Бурные страсти тихой Виктории
Шрифт:
Вика, как могла, боролась с такой «экономией», потому что была согласна с бабушкой, которая частенько говаривала:
— Мы не так богаты, чтобы покупать дешевые вещи.
Или:
— Дорого да мило, дешево да гнило!
Когда в первый раз она повела Саньку в магазин, где они купили ему импортные туфли за три тысячи рублей, он еле сдержался, чтобы не накричать на Вику прямо в магазине.
— Туфли за сто баксов! Я не миллионер.
— Ты — старший менеджер, — гордо сказала Вика, и Санька изумленно покосился на нее.
Его и вправду накануне повысили
Вика вспомнила сейчас об этом не потому, что хотела похвалить себя, а потому, что раньше не задумывалась, как постепенно менялись они оба. Значит, семья для человека не просто совместная жизнь двух разнополых существ, а нечто большее? Другой мир. И возможно, более совершенный. А в идеале — общий на двоих.
Вроде менялись они незаметно, но однажды ее немногословная свекровь вдруг сказала:
— А ты умница, Вика, я, честно говоря, не ожидала, что сын при тебе так изменится. В лучшую сторону. Он как-то забегал ко мне с работы, и даже соседки сказали: «Повезло тебе, Павловна, с невесткой, вон какой Саша ухоженный!»
Тогда Вика впервые получила похвалу от свекрови. Ее замужние подруги обычно говорили:
— Нет такой свекрови, которая была бы довольна своей невесткой!
Наверное, это звучало слишком категорично. Тем дороже была похвала Санькиной матери в ее адрес.
После всего, чего они вместе достигли, после того, что они не только стали хорошей семьей, но и изменились оба… Наверное, Санька считает, что Вику ничего изменить не может, и воспринимает ее невезучесть как… что-то непроходящее. Как родовую травму.
Мысли ее перескакивали с одного на другое, и Виктория никак не могла сформулировать для себя коротко свое рассуждение… Ага, кажется, нашла: а стоит ли ей вот так, за здорово живешь, взять и отдать свою хорошую семью в руки какой-то падкой на чужое девицы? Или женщины. Знать бы, кто она такая!
Конечно, проще всего — Саньку взашей, а самой остаться с кем-нибудь другим…
«С Майором, например!» — хихикнул внутренний голос.
Она содрогнулась при одном воспоминании о встрече с ним. Господи, как хорошо, что пришел Санька. И сел за руль Майоровой машины, и они отвезли Викиного гостя домой, и ситуация таким образом разрешилась без потерь… Почти без потерь.
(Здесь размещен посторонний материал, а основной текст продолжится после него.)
theorem dropPops_kept {al : Allow} {s0 : State} (pops : Tbl Nat) {s : State} (hk : Kept al s0 s) :
    Kept al s0 (dropPops pops s) := by
  unfold dropPops
  repeat' first
    | with_reducible assumption
    | lift_lets -underBinder
    | with_reducible apply modBuf_kept
    | with_reducible refine Kept.foldl (fun t x ht => ?_) _ _ ?_

theorem settleSwap_kept {al : Allow} {s0 : State} {s : State} (hk : Kept al s0 s) :
    Kept al s0 (settleSwap s) := by
  unfold settleSwap
  repeat' first
    | with_reducible assumption
    | lift_lets -underBinder
    | (intro x; subst x)
    | split
    | with_reducible refine Kept.put ?_

theorem commitCycle_kept {al : Allow} {s0 : State} (c : Cycle) {s : State} (hk : Kept al s0 s) :
    Kept al s0 (commitCycle c s) := by
  unfold commitCycle
  repeat' first
    | with_reducible assumption
    | lift_lets -underBinder
    | (intro x; have hx : Kept al s0 x := (by
        subst x
        repeat' first
          | with_reducible assumption
          | with_reducible apply settleSwap_kept
          | with_reducible refine Kept.putW ?_); clear_value x)
    | (intro x; subst x)
    | with_reducible apply dropPops_kept
    | with_reducible apply produceForme_kept
    | with_reducible refine Kept.foldl (fun t x ht => ?_) _ _ ?_

theorem aoApply_kept {al : Allow} {s0 : State} (ch : Nat) {s : State} (hk : Kept al s0 s) :
    Kept al s0 (aoApply ch s) := by
  unfold aoApply
  repeat' first
    | with_reducible assumption
    | lift_lets -underBinder
    | (intro x; subst x)
    | with_reducible apply modAio_kept

theorem afterRelease_kept {al : Allow} {s0 : State} (old : State) {s : State} (hk : Kept al s0 s) :
    Kept al s0 (afterRelease old s) := by
  unfold afterRelease
  repeat' first
    | with_reducible assumption
    | lift_lets -underBinder
    | (intro x; have hx : Kept al s0 x := (by
        subst x
        repeat' first
          | with_reducible assumption
          | lift_lets -underBinder
          | with_reducible apply modDio_kept
          | split
          | with_reducible refine Kept.foldl (fun t x ht => ?_) _ _ ?_); clear_value x)
    | with_reducible apply canReleased_kept
    | with_reducible apply canTakeover_kept
    | split

theorem endAwaiting_kept {al : Allow} {s0 : State} (vs : List (Nat × BitVec 32)) {s : State} (hk : Kept al s0 s) :
    Kept al s0 (endAwaiting vs s) := by
  unfold endAwaiting
  repeat' first
    | with_reducible assumption
    | lift_lets -underBinder
    | (intro x; have hx : Kept al s0 x := (by
        subst x
        repeat' first
          | with_reducible assumption
          | lift_lets -underBinder
          | with_reducible apply modDio_kept
          | split
          | with_reducible refine Kept.foldl (fun t x ht => ?_) _ _ ?_); clear_value x)
    | with_reducible apply modAio_kept
    | split
    | with_reducible refine Kept.foldl (fun t x ht => ?_) _ _ ?_

theorem aoReapply_kept {al : Allow} {s0 : State} (vs : List (Nat × BitVec 32)) {s : State} (hk : Kept al s0 s) :
    Kept al s0 (aoReapply vs s) := by
  unfold aoReapply
  repeat' first
    | with_reducible assumption
    | lift_lets -underBinder
    | with_reducible apply aoApply_kept
    | split
    | with_reducible refine Kept.foldl (fun t x ht => ?_) _ _ ?_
Осталось решить для себя, что ей дороже: собственная уязвленная гордость или угроза потери семьи и любимого мужа? Можно, конечно, выбрать гордость… Усмехнуться презрительно: «Мне жаль, что твоя гнедая сломала ногу!» И поскакать себе дальше в одиночестве.
Что за дурь опять в голову лезет? Прав Санька, своих мыслей у нее и нет вовсе. На всякий жизненный случай из головы выскакивает цитата. И не всегда к месту.
А если Санька просто оступился? Разве на первый раз не прощают тех, кого любят?
Глава шестая
Среди ничем не нарушаемой тишины дома громом среди
ясного неба зазвонил телефонный аппарат. Его поставили еще в то время, когда заболела бабушка. Отец постарался. Оторвался от своих извечных дел, и за один день в доме появился телефон.Вика подумала, что это может быть только шеф, Андрей Валентинович, ведь никто больше не знает, что она осталась дома. Всем остальным известно, что днем Петровских нет дома — оба супруга на работе.
К тому же телефонный номер — на аппарате Петровских женский голос предварительно проговаривал его — оказался незнакомым. Вернее, походил на рабочий телефон Саньки, но кроме двух последних цифр. Может, Санька звонит из другого кабинета, наудачу? Явно это телефон его базы.
— Ты посмотри, дома! А я ведь позвонила просто так. Значит, судьба нам сегодня объясниться. Не пошла, выходит, на работу, отгул взяла? — развязно осведомился незнакомый женский голос.
— Взяла, — согласилась Вика. — Простите, не узнаю по голосу, а вы кто?
— Твоя молочная сестра, — гнусно хихикнула женщина.
— Елизавета, что ли?
Вике понадобилось известное напряжение воли, чтобы голос ее не срывался и не дрожал. Не от испуга. И даже не от возмущения. От какой-то странной холодной ярости.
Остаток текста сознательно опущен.